* _Your task_: The following data has a line with "let top : Int := ex + Nat.log2 m" and a line with "let vs := xs.map (·.1)". Write out exactly those lines and all the lines between them.

[Dataset entries]

● ● ● ● ●

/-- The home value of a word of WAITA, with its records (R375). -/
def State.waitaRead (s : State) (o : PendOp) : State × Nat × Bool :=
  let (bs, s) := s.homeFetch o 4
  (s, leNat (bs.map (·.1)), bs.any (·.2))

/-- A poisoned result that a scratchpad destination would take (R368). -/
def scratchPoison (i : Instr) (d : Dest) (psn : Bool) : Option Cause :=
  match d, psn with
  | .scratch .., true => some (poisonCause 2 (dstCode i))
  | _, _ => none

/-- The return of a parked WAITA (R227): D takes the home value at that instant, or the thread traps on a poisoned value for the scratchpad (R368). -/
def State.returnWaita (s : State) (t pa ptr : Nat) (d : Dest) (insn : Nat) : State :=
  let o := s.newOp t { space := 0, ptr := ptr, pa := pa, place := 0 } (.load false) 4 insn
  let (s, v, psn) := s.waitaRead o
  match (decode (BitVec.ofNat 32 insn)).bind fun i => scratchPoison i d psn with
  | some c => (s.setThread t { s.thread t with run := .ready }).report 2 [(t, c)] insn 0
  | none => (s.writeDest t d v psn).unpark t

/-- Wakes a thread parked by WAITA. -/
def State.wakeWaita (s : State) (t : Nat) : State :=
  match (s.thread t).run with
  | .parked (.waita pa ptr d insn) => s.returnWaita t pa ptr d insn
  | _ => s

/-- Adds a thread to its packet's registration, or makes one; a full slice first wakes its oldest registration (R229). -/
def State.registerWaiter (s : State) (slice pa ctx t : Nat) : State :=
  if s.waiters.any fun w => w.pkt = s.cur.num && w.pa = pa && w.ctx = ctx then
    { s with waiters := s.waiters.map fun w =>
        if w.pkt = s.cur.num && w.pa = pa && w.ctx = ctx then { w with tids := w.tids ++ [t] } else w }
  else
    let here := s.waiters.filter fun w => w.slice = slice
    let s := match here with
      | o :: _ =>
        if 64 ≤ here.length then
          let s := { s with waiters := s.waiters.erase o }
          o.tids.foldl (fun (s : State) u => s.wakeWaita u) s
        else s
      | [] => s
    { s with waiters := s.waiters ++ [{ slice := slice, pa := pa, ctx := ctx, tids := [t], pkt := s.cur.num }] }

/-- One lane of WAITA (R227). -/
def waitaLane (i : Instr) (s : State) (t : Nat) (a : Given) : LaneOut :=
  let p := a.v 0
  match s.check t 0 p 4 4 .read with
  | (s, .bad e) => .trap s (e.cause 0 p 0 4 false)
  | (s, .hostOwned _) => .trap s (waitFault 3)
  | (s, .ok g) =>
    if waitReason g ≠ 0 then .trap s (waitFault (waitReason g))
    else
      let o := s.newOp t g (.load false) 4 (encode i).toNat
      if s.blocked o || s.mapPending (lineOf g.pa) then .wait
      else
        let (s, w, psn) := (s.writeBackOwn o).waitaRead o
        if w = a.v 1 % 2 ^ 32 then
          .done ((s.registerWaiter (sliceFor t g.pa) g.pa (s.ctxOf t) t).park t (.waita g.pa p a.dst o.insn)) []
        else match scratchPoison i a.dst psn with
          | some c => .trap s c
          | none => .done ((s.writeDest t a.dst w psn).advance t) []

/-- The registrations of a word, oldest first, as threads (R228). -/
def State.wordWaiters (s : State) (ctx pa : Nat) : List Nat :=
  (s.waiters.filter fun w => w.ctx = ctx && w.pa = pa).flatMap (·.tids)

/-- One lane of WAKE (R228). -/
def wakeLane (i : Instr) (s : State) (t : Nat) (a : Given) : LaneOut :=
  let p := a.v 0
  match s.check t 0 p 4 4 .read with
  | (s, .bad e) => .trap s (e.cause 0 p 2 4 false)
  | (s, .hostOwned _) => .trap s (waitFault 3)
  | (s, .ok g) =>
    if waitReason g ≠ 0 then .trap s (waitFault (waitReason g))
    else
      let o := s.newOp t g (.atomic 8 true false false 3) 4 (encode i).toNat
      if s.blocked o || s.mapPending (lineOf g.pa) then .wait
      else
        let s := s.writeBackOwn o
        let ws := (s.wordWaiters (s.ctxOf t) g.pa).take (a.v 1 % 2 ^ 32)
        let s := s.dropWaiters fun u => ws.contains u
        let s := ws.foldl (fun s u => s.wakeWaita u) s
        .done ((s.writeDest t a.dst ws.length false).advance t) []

● ● ● ● ●

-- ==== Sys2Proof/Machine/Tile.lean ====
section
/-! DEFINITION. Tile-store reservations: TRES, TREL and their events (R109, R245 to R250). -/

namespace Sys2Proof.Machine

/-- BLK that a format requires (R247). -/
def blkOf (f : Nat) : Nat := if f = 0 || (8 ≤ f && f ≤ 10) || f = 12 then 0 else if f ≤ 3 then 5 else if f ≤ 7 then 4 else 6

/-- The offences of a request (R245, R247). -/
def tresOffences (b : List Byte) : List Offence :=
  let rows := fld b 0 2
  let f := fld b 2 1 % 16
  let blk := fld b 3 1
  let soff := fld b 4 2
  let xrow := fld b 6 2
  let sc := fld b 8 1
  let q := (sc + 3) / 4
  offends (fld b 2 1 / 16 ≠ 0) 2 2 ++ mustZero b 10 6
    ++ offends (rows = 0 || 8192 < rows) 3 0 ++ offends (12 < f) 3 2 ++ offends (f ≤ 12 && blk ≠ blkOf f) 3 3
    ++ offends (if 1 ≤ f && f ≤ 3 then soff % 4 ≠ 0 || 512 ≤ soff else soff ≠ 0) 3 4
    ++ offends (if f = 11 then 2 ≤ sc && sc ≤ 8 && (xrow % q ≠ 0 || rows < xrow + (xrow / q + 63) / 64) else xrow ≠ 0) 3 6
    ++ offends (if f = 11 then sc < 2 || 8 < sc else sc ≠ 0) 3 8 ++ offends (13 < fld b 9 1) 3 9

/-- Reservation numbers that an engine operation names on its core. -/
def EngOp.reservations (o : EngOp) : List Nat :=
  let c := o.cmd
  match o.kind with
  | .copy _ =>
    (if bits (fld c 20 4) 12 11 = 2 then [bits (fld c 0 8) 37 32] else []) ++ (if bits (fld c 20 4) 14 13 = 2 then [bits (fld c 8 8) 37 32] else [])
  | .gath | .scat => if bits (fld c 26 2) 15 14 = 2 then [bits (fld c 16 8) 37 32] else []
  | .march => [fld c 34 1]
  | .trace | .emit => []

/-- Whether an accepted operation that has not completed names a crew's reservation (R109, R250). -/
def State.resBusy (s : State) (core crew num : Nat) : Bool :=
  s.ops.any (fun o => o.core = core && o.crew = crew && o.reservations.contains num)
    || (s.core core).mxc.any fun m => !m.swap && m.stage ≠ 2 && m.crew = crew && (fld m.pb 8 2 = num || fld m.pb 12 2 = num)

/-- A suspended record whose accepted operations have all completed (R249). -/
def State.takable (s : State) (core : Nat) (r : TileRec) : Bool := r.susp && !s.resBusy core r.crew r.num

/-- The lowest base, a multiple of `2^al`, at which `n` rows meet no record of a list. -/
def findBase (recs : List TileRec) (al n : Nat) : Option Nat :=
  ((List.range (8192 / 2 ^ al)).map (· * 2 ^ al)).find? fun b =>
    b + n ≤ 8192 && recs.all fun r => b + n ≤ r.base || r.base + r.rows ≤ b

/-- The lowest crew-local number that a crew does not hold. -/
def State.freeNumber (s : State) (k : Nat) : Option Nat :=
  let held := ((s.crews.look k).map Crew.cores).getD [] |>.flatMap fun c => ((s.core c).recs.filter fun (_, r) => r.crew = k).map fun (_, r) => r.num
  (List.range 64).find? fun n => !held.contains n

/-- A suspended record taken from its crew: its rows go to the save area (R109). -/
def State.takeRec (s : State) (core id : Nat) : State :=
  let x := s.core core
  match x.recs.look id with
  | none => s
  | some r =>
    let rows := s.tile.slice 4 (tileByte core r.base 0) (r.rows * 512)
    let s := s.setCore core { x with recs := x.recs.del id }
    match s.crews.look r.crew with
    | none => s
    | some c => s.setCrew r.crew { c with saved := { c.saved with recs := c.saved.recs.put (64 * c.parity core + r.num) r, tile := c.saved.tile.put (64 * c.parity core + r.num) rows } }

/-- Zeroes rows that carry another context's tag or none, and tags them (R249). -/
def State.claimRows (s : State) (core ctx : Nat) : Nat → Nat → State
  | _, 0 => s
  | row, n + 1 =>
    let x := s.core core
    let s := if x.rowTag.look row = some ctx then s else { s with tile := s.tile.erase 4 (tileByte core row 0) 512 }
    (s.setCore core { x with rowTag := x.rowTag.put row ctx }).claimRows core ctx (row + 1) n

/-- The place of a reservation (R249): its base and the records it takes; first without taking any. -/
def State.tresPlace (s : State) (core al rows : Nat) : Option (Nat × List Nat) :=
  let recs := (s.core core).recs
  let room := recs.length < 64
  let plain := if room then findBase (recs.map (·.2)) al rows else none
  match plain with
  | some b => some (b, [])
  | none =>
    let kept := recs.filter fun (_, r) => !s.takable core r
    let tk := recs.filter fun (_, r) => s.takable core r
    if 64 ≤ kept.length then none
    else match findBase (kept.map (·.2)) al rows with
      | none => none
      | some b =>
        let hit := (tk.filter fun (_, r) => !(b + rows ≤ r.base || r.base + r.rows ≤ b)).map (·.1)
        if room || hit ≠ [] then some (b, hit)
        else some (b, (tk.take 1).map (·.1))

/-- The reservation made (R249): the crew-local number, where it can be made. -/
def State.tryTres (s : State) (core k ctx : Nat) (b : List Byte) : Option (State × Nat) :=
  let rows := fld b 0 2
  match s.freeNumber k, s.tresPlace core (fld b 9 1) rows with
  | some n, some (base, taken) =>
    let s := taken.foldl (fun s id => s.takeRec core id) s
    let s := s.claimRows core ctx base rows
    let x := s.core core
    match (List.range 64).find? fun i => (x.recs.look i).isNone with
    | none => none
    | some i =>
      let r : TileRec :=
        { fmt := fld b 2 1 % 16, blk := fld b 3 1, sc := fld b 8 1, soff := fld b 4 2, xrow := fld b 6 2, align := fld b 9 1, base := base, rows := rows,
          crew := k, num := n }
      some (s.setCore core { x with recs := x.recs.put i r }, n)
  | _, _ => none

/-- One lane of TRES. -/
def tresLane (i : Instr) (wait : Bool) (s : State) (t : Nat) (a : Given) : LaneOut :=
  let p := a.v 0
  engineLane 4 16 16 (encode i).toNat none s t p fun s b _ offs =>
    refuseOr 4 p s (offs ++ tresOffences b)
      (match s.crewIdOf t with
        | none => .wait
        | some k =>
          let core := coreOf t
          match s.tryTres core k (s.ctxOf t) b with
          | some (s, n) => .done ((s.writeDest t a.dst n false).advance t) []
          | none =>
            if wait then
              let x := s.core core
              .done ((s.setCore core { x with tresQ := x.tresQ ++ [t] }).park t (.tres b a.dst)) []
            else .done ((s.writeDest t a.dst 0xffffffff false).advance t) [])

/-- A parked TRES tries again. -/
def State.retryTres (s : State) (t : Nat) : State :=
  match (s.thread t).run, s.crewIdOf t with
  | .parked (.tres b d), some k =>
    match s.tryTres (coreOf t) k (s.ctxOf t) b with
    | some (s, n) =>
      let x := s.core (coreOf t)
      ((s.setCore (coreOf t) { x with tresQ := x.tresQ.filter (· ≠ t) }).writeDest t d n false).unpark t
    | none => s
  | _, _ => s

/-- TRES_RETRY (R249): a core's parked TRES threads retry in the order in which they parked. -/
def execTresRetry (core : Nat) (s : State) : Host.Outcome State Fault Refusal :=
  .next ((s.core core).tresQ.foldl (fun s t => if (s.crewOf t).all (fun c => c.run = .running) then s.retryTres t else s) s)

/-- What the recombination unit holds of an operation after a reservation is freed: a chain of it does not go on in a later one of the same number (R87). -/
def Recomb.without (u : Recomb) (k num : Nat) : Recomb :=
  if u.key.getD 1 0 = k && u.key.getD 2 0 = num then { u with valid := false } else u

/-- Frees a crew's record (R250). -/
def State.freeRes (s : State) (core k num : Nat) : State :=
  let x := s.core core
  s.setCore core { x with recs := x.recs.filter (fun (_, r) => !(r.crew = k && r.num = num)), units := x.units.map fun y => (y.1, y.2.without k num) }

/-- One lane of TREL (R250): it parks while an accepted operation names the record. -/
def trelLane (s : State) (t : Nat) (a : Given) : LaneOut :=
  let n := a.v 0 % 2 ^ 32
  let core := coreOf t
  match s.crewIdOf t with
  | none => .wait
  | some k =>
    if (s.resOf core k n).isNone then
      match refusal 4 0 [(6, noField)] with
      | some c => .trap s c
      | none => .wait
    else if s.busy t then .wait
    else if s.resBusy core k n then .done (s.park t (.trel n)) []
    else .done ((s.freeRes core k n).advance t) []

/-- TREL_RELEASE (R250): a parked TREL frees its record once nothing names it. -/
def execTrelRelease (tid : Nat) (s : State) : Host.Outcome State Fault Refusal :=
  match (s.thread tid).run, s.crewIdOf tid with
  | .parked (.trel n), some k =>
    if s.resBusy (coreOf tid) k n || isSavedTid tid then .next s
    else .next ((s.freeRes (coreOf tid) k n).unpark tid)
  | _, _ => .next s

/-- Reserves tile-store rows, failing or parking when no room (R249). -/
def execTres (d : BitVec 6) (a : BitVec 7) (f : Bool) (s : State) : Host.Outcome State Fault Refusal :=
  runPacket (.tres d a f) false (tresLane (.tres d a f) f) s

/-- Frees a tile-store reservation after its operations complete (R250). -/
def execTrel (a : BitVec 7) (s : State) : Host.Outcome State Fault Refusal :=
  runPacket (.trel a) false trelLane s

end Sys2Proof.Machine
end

● ● ● ● ●

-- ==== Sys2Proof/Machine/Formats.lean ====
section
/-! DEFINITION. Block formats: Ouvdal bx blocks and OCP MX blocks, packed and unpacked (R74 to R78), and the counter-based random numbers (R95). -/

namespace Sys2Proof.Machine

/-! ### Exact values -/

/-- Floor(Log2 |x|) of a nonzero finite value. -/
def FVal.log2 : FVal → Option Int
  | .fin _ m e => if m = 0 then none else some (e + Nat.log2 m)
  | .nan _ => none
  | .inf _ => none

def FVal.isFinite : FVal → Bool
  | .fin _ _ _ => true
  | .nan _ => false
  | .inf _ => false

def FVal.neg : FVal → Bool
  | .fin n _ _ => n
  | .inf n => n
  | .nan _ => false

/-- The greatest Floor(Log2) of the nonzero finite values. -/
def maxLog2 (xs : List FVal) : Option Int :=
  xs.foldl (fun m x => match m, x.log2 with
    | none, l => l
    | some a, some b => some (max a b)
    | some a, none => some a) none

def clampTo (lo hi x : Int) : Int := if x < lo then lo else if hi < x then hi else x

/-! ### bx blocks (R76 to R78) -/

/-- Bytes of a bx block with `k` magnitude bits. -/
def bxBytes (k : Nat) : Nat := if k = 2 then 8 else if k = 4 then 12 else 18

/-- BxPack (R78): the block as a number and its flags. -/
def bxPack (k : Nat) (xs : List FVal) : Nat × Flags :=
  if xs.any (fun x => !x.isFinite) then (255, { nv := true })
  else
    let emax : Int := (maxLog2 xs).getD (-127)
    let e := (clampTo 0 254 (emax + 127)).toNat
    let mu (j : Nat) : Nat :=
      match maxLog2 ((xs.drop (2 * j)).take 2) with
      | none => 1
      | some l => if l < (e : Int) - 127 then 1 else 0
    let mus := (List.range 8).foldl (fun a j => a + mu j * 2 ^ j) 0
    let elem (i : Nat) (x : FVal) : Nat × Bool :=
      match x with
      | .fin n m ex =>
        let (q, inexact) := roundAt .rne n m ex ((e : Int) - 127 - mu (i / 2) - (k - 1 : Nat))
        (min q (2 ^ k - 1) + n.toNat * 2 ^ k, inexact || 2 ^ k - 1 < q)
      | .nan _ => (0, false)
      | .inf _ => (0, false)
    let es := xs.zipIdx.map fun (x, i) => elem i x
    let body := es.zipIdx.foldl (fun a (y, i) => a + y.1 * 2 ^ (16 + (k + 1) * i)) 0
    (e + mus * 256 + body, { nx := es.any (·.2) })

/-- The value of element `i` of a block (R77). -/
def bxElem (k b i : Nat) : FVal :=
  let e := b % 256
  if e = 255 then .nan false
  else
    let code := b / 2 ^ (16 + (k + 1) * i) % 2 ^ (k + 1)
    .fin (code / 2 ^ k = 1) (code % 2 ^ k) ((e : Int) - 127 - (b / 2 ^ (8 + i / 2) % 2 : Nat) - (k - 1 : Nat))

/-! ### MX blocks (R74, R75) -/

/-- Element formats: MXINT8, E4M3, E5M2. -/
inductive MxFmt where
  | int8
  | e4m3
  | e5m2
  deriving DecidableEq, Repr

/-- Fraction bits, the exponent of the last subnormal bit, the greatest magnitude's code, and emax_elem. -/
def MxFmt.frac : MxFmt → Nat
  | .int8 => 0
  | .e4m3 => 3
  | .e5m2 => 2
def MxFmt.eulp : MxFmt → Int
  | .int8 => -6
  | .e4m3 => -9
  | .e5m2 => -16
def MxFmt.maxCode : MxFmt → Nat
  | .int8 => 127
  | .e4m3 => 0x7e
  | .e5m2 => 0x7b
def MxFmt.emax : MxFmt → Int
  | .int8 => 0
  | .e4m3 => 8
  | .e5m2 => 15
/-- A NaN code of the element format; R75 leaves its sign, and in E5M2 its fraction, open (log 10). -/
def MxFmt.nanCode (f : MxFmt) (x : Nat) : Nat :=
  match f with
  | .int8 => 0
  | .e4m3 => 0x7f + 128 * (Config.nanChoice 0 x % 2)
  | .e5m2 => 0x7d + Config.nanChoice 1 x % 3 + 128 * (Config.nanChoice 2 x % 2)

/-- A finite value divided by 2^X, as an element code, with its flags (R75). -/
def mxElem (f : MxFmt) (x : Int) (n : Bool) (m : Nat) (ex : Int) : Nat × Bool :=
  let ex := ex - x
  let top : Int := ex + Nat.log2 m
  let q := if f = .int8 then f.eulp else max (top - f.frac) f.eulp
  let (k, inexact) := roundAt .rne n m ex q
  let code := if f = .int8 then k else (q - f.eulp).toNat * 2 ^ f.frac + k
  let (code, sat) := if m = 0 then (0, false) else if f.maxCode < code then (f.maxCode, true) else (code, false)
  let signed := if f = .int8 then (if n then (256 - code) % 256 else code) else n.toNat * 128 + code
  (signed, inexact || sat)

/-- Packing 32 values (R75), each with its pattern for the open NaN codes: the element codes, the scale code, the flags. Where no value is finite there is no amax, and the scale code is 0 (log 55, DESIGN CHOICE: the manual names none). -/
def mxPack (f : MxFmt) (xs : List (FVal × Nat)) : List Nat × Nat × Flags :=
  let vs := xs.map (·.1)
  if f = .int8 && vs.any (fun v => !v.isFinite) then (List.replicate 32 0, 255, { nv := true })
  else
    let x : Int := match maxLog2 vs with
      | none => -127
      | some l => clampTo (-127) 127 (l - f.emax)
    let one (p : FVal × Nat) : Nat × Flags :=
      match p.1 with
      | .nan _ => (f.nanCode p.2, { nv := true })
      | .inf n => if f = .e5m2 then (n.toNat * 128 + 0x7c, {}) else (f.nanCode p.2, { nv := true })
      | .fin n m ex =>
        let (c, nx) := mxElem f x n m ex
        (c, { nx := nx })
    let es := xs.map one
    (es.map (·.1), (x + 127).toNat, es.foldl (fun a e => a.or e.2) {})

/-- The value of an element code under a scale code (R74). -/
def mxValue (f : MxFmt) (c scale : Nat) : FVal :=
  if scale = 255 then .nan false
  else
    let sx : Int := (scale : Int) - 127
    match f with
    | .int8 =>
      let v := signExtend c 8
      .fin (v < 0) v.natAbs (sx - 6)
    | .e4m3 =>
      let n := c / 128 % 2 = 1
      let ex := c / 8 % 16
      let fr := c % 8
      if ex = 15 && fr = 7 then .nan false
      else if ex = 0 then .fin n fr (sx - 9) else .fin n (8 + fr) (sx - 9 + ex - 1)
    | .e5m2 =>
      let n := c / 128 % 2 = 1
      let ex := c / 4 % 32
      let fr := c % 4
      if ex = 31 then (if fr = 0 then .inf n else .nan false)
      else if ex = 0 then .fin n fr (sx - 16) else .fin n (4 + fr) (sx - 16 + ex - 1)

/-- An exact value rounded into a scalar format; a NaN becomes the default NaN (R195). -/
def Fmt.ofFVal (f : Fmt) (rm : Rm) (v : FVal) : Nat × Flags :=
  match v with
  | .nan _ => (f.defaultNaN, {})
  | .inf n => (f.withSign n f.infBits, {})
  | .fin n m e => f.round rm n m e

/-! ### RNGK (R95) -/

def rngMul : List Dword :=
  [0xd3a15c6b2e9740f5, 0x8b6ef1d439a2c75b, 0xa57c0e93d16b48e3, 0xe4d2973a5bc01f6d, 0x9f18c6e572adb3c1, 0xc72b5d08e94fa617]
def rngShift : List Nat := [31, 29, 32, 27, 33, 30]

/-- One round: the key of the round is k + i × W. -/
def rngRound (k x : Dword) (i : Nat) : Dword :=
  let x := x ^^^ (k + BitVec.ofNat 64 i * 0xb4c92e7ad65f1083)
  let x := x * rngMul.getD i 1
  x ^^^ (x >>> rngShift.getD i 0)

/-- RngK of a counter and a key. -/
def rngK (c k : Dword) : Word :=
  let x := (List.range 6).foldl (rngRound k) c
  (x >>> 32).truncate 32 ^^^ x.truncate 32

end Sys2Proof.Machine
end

● ● ● ● ●

* _Your solution_:
  let top : Int := ex + Nat.log2 m
  let q := if f = .int8 then f.eulp else max (top - f.frac) f.eulp
  let (k, inexact) := roundAt .rne n m ex q
  let code := if f = .int8 then k else (q - f.eulp).toNat * 2 ^ f.frac + k
  let (code, sat) := if m = 0 then (0, false) else if f.maxCode < code then (f.maxCode, true) else (code, false)
  let signed := if f = .int8 then (if n then (256 - code) % 256 else code) else n.toNat * 128 + code
  (signed, inexact || sat)

/-- Packing 32 values (R75), each with its pattern for the open NaN codes: the element codes, the scale code, the flags. Where no value is finite there is no amax, and the scale code is 0 (log 55, DESIGN CHOICE: the manual names none). -/
def mxPack (f : MxFmt) (xs : List (FVal × Nat)) : List Nat × Nat × Flags :=
  let vs := xs.map (·.1)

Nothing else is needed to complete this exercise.